DATA TO EXAMINE section start

-- ==== Sys2Proof/Laws/Decode.lean ====
section
/-! SUPPORT. Decoding: the fields as arithmetic on the word, the fields of an encoded word, and what each row
of the opcode map decodes to. -/

namespace Sys2Proof

/-! ### The fields as arithmetic (R101) -/

theorem fieldClass_toNat (w : Word) : (fieldClass w).toNat = w.toNat / 4096 := by
  have := w.isLt
  simp [fieldClass, BitVec.extractLsb'_toNat, Nat.shiftRight_eq_div_pow]; omega

theorem fieldX_val (w : Word) : (fieldX w).val = w.toNat / 256 % 16 := by
  simp [fieldX, Nat.shiftRight_eq_div_pow]

theorem fieldY_val (w : Word) : (fieldY w).val = w.toNat / 16 % 16 := by
  simp [fieldY, Nat.shiftRight_eq_div_pow]

theorem fieldKK_toNat (w : Word) : (fieldKK w).toNat = w.toNat % 256 := by
  simp [fieldKK, BitVec.extractLsb'_toNat, Nat.shiftRight_eq_div_pow]

theorem fieldNNN_toNat (w : Word) : (fieldNNN w).toNat = w.toNat % 4096 := by
  simp [fieldNNN, BitVec.extractLsb'_toNat, Nat.shiftRight_eq_div_pow]

theorem fieldN_toNat (w : Word) : (fieldN w).toNat = w.toNat % 16 := by
  simp [fieldN, BitVec.extractLsb'_toNat, Nat.shiftRight_eq_div_pow]

/-! ### The words of the encoder -/

theorem append_toNat {n m : Nat} (a : BitVec n) (b : BitVec m) :
    (a ++ b).toNat = a.toNat * 2 ^ m + b.toNat := by
  rw [BitVec.toNat_append, ← Nat.shiftLeft_add_eq_or_of_lt b.isLt, Nat.shiftLeft_eq]

theorem wordNNN_toNat (c : BitVec 4) (nnn : Addr12) : (wordNNN c nnn).toNat = c.toNat * 4096 + nnn.toNat :=
  append_toNat c nnn

theorem wordXKK_toNat (c : BitVec 4) (x : Reg) (kk : Byte) :
    (wordXKK c x kk).toNat = c.toNat * 4096 + x.val * 256 + kk.toNat := by
  refine (append_toNat (c ++ (BitVec.ofFin x : BitVec 4)) kk).trans ?_
  rw [append_toNat]
  simp only [BitVec.toNat_ofFin]; omega

theorem wordXYN_toNat (c : BitVec 4) (x y : Reg) (n : BitVec 4) :
    (wordXYN c x y n).toNat = c.toNat * 4096 + x.val * 256 + y.val * 16 + n.toNat := by
  refine (append_toNat (c ++ (BitVec.ofFin x : BitVec 4) ++ (BitVec.ofFin y : BitVec 4)) n).trans ?_
  rw [append_toNat, append_toNat]
  simp only [BitVec.toNat_ofFin]; omega

section
variable (c : BitVec 4) (x y : Reg) (kk : Byte) (nnn : Addr12) (n : BitVec 4)

@[simp] theorem fieldClass_wordNNN : fieldClass (wordNNN c nnn) = c := by
  apply BitVec.eq_of_toNat_eq; rw [fieldClass_toNat, wordNNN_toNat]; omega

@[simp] theorem fieldNNN_wordNNN : fieldNNN (wordNNN c nnn) = nnn := by
  apply BitVec.eq_of_toNat_eq; rw [fieldNNN_toNat, wordNNN_toNat]; omega

@[simp] theorem fieldClass_wordXKK : fieldClass (wordXKK c x kk) = c := by
  apply BitVec.eq_of_toNat_eq; rw [fieldClass_toNat, wordXKK_toNat]; omega

@[simp] theorem fieldX_wordXKK : fieldX (wordXKK c x kk) = x := by
  apply Fin.ext; rw [fieldX_val, wordXKK_toNat]; omega

@[simp] theorem fieldKK_wordXKK : fieldKK (wordXKK c x kk) = kk := by
  apply BitVec.eq_of_toNat_eq; rw [fieldKK_toNat, wordXKK_toNat]; omega

@[simp] theorem fieldClass_wordXYN : fieldClass (wordXYN c x y n) = c := by
  apply BitVec.eq_of_toNat_eq; rw [fieldClass_toNat, wordXYN_toNat]; omega

@[simp] theorem fieldX_wordXYN : fieldX (wordXYN c x y n) = x := by
  apply Fin.ext; rw [fieldX_val, wordXYN_toNat]; omega

@[simp] theorem fieldY_wordXYN : fieldY (wordXYN c x y n) = y := by
  apply Fin.ext; rw [fieldY_val, wordXYN_toNat]; omega

@[simp] theorem fieldN_wordXYN : fieldN (wordXYN c x y n) = n := by
  apply BitVec.eq_of_toNat_eq; rw [fieldN_toNat, wordXYN_toNat]; omega

end

/-- A word is its class and nnn. -/
theorem eq_wordNNN (w : Word) : w = wordNNN (fieldClass w) (fieldNNN w) := by
  apply BitVec.eq_of_toNat_eq; rw [wordNNN_toNat, fieldClass_toNat, fieldNNN_toNat]; omega

/-- A word is its class, x and kk. -/
theorem eq_wordXKK (w : Word) : w = wordXKK (fieldClass w) (fieldX w) (fieldKK w) := by
  apply BitVec.eq_of_toNat_eq; rw [wordXKK_toNat, fieldClass_toNat, fieldX_val, fieldKK_toNat]; omega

DATA TO EXAMINE section end

## EXERCISE REQUIREMENTS:
In the entries above, one line contains "theorem wordXYN_toNat (c" and another contains "rw [append_toNat, append_toNat]". Reproduce exactly those two lines and the lines between them, nothing else.

## TASK ANSWER:
theorem wordXYN_toNat (c : BitVec 4) (x y : Reg) (n : BitVec 4) :
    (wordXYN c x y n).toNat = c.toNat * 4096 + x.val * 256 + y.val * 16 + n.toNat := by
  refine (append_toNat (c ++ (BitVec.ofFin x : BitVec 4) ++ (BitVec.ofFin y : BitVec 4)) n).trans ?_
  rw [append_toNat, append_toNat]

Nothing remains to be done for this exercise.